Here's a visual example of a Document in Content Intelligence representing a PDF file:



Notice that this Document has a number of metadata fields defined, such as Content_Type, and HCI_filename. Processing stages may add, remove, and change these metadata fields to build a self describing entity. Tagging additional fields to Documents can direct other processing stages in how they should process this Document to extract additional value. 


This Document also has a "streams" section, where it defines 2 named streams. First, there's the HCI_content stream, which contains the raw bytes of the PDF file. Second (having been stored on HCP), we see an additional custom metadata annotation stream named .metapairs,  containing additional XML formatted metadata associated with this Document.

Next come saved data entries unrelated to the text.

/-! ### Heddle instructions -/

/-- What an instruction's meaning answers is tidy. -/
def HTidy (q : List Instr) (r : HRes) : Prop := ∀ c s, r = .ok c s → Tidy q none s
/-- An instruction's meaning keeps a state tidy. -/
def SemTidy (q : List Instr) (sem : BitVec 64 → Ctx → State → HRes) : Prop := ∀ w c s, Tidy q none s → HTidy q (sem w c s)
theorem htidy_ok {c : Ctx} {s : State} (h : Tidy q none s) : HTidy q (.ok c s) := by
  intro c1 s1 e
  injection e with _ e
  exact e ▸ h
theorem htidy_fault {n : Nat} : HTidy q (.fault n) := by
  intro c1 s1 e
  cases e
theorem HTidy.ite {p : Prop} [Decidable p] {a b : HRes} (ha : HTidy q a) (hb : HTidy q b) : HTidy q (if p then a else b) := by
  split <;> assumption
theorem withBit_htidy {w : BitVec 64} {c : Ctx} {k : Nat → HRes} (h : ∀ i, HTidy q (k i)) : HTidy q (withBit w c k) :=
  HTidy.ite htidy_fault (h _)
theorem withIndex_htidy {w : BitVec 64} {c : Ctx} {k : Nat → HRes} (h : ∀ i, HTidy q (k i)) : HTidy q (withIndex w c k) :=
  HTidy.ite htidy_fault (h _)
theorem withCounter_htidy {w : BitVec 64} {c : Ctx} {k : Nat → HRes} (h : ∀ i, HTidy q (k i)) : HTidy q (withCounter w c k) :=
  HTidy.ite htidy_fault (h _)
theorem withS_htidy {w : BitVec 64} {c : Ctx} {s : State} {k : Word → HRes} (h : ∀ v, HTidy q (k v)) : HTidy q (withS w c s k) :=
  HTidy.ite (h _) (withIndex_htidy fun _ => h _)
theorem semBit_tidy : SemTidy q semBit := fun _ _ _ h => withBit_htidy fun _ => htidy_ok h
theorem semBitWrite_tidy (b : Bool) : SemTidy q (semBitWrite b) := fun _ _ _ h => withBit_htidy fun _ => htidy_ok (writeBit_tidy _ _ _ _ _ h)
theorem semStb_tidy : SemTidy q semStb := fun w c s h => semBitWrite_tidy _ w c s h
theorem semSetb_tidy : SemTidy q semSetb := fun w c s h => HTidy.ite (semBitWrite_tidy _ w c s h) (withBit_htidy fun _ => htidy_ok h)
theorem semClrb_tidy : SemTidy q semClrb := fun w c s h => HTidy.ite (semBitWrite_tidy _ w c s h) (withBit_htidy fun _ => htidy_ok h)
theorem semNot_tidy : SemTidy q semNot := fun _ _ _ h => htidy_ok h
theorem semLbset_tidy : SemTidy q semLbset := fun _ _ _ h => htidy_ok h
theorem semRise_tidy : SemTidy q semRise := fun _ _ _ h => withBit_htidy fun _ => htidy_ok (writeBit_tidy _ _ _ _ _ h)
theorem semFall_tidy : SemTidy q semFall := fun _ _ _ h => withBit_htidy fun _ => htidy_ok (writeBit_tidy _ _ _ _ _ h)
theorem semGrp_tidy : SemTidy q semGrp := fun _ _ _ h => htidy_ok h
theorem semGend_tidy : SemTidy q semGend := by
  intro w c s h
  unfold semGend
  split <;> exact htidy_ok h
theorem semClsat_tidy : SemTidy q semClsat := fun _ _ _ h => htidy_ok h
theorem semLda_tidy : SemTidy q semLda := fun _ _ _ h => HTidy.ite (htidy_ok h) (withIndex_htidy fun _ => htidy_ok h)
theorem semSta_tidy : SemTidy q semSta := fun _ _ _ h => withIndex_htidy fun _ => htidy_ok (writeWord_tidy _ _ _ _ _ _ h)
theorem semSwap_tidy : SemTidy q semSwap := fun _ _ _ h => htidy_ok h
theorem semLdcw_tidy : SemTidy q semLdcw := fun _ _ _ h => htidy_ok h
theorem semInt_tidy (op : Int → Int → Int) : SemTidy q (semInt op) := fun _ _ _ h => withS_htidy fun _ => htidy_ok h
theorem semAdd_tidy : SemTidy q semAdd := semInt_tidy _
theorem semSub_tidy : SemTidy q semSub := semInt_tidy _
theorem semMul_tidy : SemTidy q semMul := semInt_tidy _
theorem semDiv_tidy : SemTidy q semDiv := fun _ _ _ h => withS_htidy fun _ => HTidy.ite (htidy_ok h) (htidy_ok h)
theorem semMod_tidy : SemTidy q semMod := fun _ _ _ h => withS_htidy fun _ => HTidy.ite (htidy_ok h) (htidy_ok h)
theorem semNeg_tidy : SemTidy q semNeg := fun _ _ _ h => htidy_ok h
theorem semAbs_tidy : SemTidy q semAbs := fun _ _ _ h => htidy_ok h
theorem semAddi_tidy : SemTidy q semAddi := fun _ _ _ h => htidy_ok h
theorem semLogic_tidy (op : Word → Word → Word) : SemTidy q (semLogic op) := fun _ _ _ h => withS_htidy fun _ => htidy_ok h
theorem semAnd_tidy : SemTidy q semAnd := semLogic_tidy _
theorem semOr_tidy : SemTidy q semOr := semLogic_tidy _
theorem semXor_tidy : SemTidy q semXor := semLogic_tidy _
theorem semInv_tidy : SemTidy q semInv := fun _ _ _ h => htidy_ok h
theorem semShl_tidy : SemTidy q semShl := fun _ _ _ h => htidy_ok h
theorem semShr_tidy : SemTidy q semShr := fun _ _ _ h => htidy_ok h
theorem semSar_tidy : SemTidy q semSar := fun _ _ _ h => htidy_ok h
theorem semRol_tidy : SemTidy q semRol := fun _ _ _ h => htidy_ok h
theorem storeFp_htidy {c : Ctx} {s : State} {r : FpRes} {b : Bool} (h : Tidy q none s) : HTidy q (storeFp c s r b) := by
  unfold storeFp
  split
  · exact htidy_ok (nextFree_tidy _ h)
  · exact htidy_ok h
theorem semFp_tidy (op : FpNum → FpNum → FpRes) : SemTidy q (semFp op) := fun _ _ _ h => withS_htidy fun _ => storeFp_htidy h
theorem semFadd_tidy : SemTidy q semFadd := semFp_tidy _
theorem semFsub_tidy : SemTidy q semFsub := semFp_tidy _
theorem semFmul_tidy : SemTidy q semFmul := semFp_tidy _
theorem semFdiv_tidy : SemTidy q semFdiv := semFp_tidy _
theorem semFabs_tidy : SemTidy q semFabs := fun _ _ _ h => htidy_ok h
theorem semFneg_tidy : SemTidy q semFneg := fun _ _ _ h => htidy_ok h
theorem semItof_tidy : SemTidy q semItof := fun _ _ _ h => htidy_ok h
theorem semFtoi_tidy : SemTidy q semFtoi := by
  intro w c s h
  unfold semFtoi
  split <;> exact htidy_ok h
theorem semCmp_tidy : SemTidy q semCmp := fun _ _ _ h => withS_htidy fun _ => HTidy.ite (htidy_ok (nextFree_tidy _ h)) (HTidy.ite (HTidy.ite (htidy_ok h) (htidy_ok h)) (htidy_ok h))
theorem semTmr_tidy (f : Timer → Bool → Nat → Nat → Timer) : SemTidy q (semTmr f) :=
  fun _ _ _ h => withBit_htidy fun _ => htidy_ok (setTimer_tidy _ _ _ h)
theorem semTrst_tidy : SemTidy q semTrst := fun _ _ _ h => withBit_htidy fun _ => HTidy.ite (htidy_ok (setTimer_tidy _ _ _ h)) (htidy_ok h)
theorem semCtu_tidy : SemTidy q semCtu := fun _ _ _ h => withCounter_htidy fun _ => htidy_ok (setCounter_tidy _ _ _ _ _ _ h)
theorem semCtd_tidy : SemTidy q semCtd := fun _ _ _ h => withCounter_htidy fun _ => htidy_ok (setCounter_tidy _ _ _ _ _ _ h)
theorem semCld_tidy : SemTidy q semCld := fun _ _ _ h => withCounter_htidy fun _ => HTidy.ite (htidy_ok (setCounter_tidy _ _ _ _ _ _ h)) (htidy_ok h)
theorem semCrst_tidy : SemTidy q semCrst := fun _ _ _ h => withCounter_htidy fun _ => HTidy.ite (htidy_ok (setCounter_tidy _ _ _ _ _ _ h)) (htidy_ok h)
theorem semJmp_tidy : SemTidy q semJmp := fun _ _ _ h => htidy_ok h
theorem semJmpt_tidy : SemTidy q semJmpt := fun _ _ _ h => htidy_ok h
theorem semJmpf_tidy : SemTidy q semJmpf := fun _ _ _ h => htidy_ok h
theorem semJsat_tidy : SemTidy q semJsat := fun _ _ _ h => htidy_ok h
theorem semLoop_tidy : SemTidy q semLoop := fun _ _ _ h => htidy_ok h
theorem semCall_tidy : SemTidy q semCall := fun _ _ _ h => htidy_ok h
theorem semCallt_tidy : SemTidy q semCallt := fun _ _ _ h => htidy_ok h
theorem semRet_tidy : SemTidy q semRet := by
  intro w c s h
  unfold semRet
  split <;> exact htidy_ok h
theorem semNop_tidy : SemTidy q semNop := fun _ _ _ h => htidy_ok h
theorem semDevice_tidy {f : Nat → State → State} (hf : ∀ a s, Tidy q none s → Tidy q none (f a s)) : SemTidy q (semDevice f) :=
  fun _ _ s h => htidy_ok (Tidy.ite (hf _ s h) h)
theorem semOf_tidy : ∀ opc aux sem, semOf opc aux = some sem → SemTidy q sem := by
  intro opc aux sem h
  unfold semOf at h
  split at h <;> cases h
  · exact semBit_tidy
  · exact semStb_tidy
  · exact semSetb_tidy
  · exact semClrb_tidy
  · exact semNot_tidy
  · exact semLbset_tidy
  · exact semRise_tidy
  · exact semFall_tidy
  · exact semGrp_tidy
  · exact semGend_tidy
  · exact semClsat_tidy
  · exact semLda_tidy
  · exact semSta_tidy
  · exact semSwap_tidy
  · exact semLdcw_tidy
  · exact semAdd_tidy
  · exact semSub_tidy
  · exact semMul_tidy
  · exact semDiv_tidy
  · exact semMod_tidy
  · exact semNeg_tidy
  · exact semAbs_tidy
  · exact semAddi_tidy
  · exact semAnd_tidy
  · exact semOr_tidy
  · exact semXor_tidy
  · exact semInv_tidy
  · exact semShl_tidy
  · exact semShr_tidy
  · exact semSar_tidy
  · exact semRol_tidy
  · exact semCmp_tidy
  · exact semFadd_tidy
  · exact semFsub_tidy
  · exact semFmul_tidy
  · exact semFdiv_tidy
  · exact semFabs_tidy
  · exact semFneg_tidy
  · exact semItof_tidy
  · exact semFtoi_tidy
  · exact semJmp_tidy
  · exact semJmpt_tidy
  · exact semJmpf_tidy
  · exact semJsat_tidy
  · exact semLoop_tidy
  · exact semCall_tidy
  · exact semCallt_tidy
  · exact semRet_tidy
  · exact semTmr_tidy _
  · exact semTrst_tidy
  · exact semCtu_tidy
  · exact semCtd_tidy
  · exact semCld_tidy
  · exact semCrst_tidy
  · exact semDevice_tidy actUrgc_tidy
  · exact semDevice_tidy actTrkrst_tidy
  · exact semDevice_tidy actTrprst_tidy
  · exact semDevice_tidy actCapt_tidy
  · exact semDevice_tidy actOvly_tidy
  · exact semDevice_tidy actEvtt_tidy
  · exact semNop_tidy
theorem runIns_tidy : ∀ s h c w sem, SemTidy q sem → Tidy q none s → Tidy q none (State.runIns s h c w sem) := by
  intro s h c w sem hs h0
  unfold State.runIns
  refine Tidy.ite (progFault_tidy _ _ _ _ h0) ?_
  split
  · exact progFault_tidy _ _ _ _ h0
  · rename_i c1 s1 he
    exact breakCheck_tidy _ _ (putCtx_tidy _ _ _ (hs _ _ _ h0 _ _ he))
theorem heddleStep_tidy : ∀ s h opc form sem, SemTidy q sem → Tidy q none s → Tidy q none (State.heddleStep s h opc form sem) := by
  intro s h opc form sem hs h0
  unfold State.heddleStep
  split
  · exact h0
  · exact Tidy.ite (runIns_tidy _ _ _ _ _ hs h0) h0
theorem logicStepOne_tidy : ∀ s h, Tidy q none s → Tidy q none (State.logicStepOne s h) := by
  intro s h h0
  unfold State.logicStepOne
  split
  · exact h0
  · refine Tidy.ite (Tidy.ite (progFault_tidy _ _ _ _ h0) (execDone_tidy _ _ _ h0)) ?_
    split
    · rename_i sem he
      exact runIns_tidy _ _ _ _ _ (semOf_tidy _ _ _ he) h0
    · exact h0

At any time during processing, each individual data stream associated with this Document can be read by name from the original content source. When directed, the system streams the data from the original data connection back to the processing stage that requested it. This allows for tasks such as reading that XML annotation, parsing the information contained, and adding that information to the Document as additional fields for further processing. Like fields, streams can also be added/removed from the Document on demand, so that other processing stages can easily consume it.


Creating and Updating Documents


Content Intelligence data connectors and processing stages both enable flexible interactions with Documents. See a previous blog of writing custom plugins for more details.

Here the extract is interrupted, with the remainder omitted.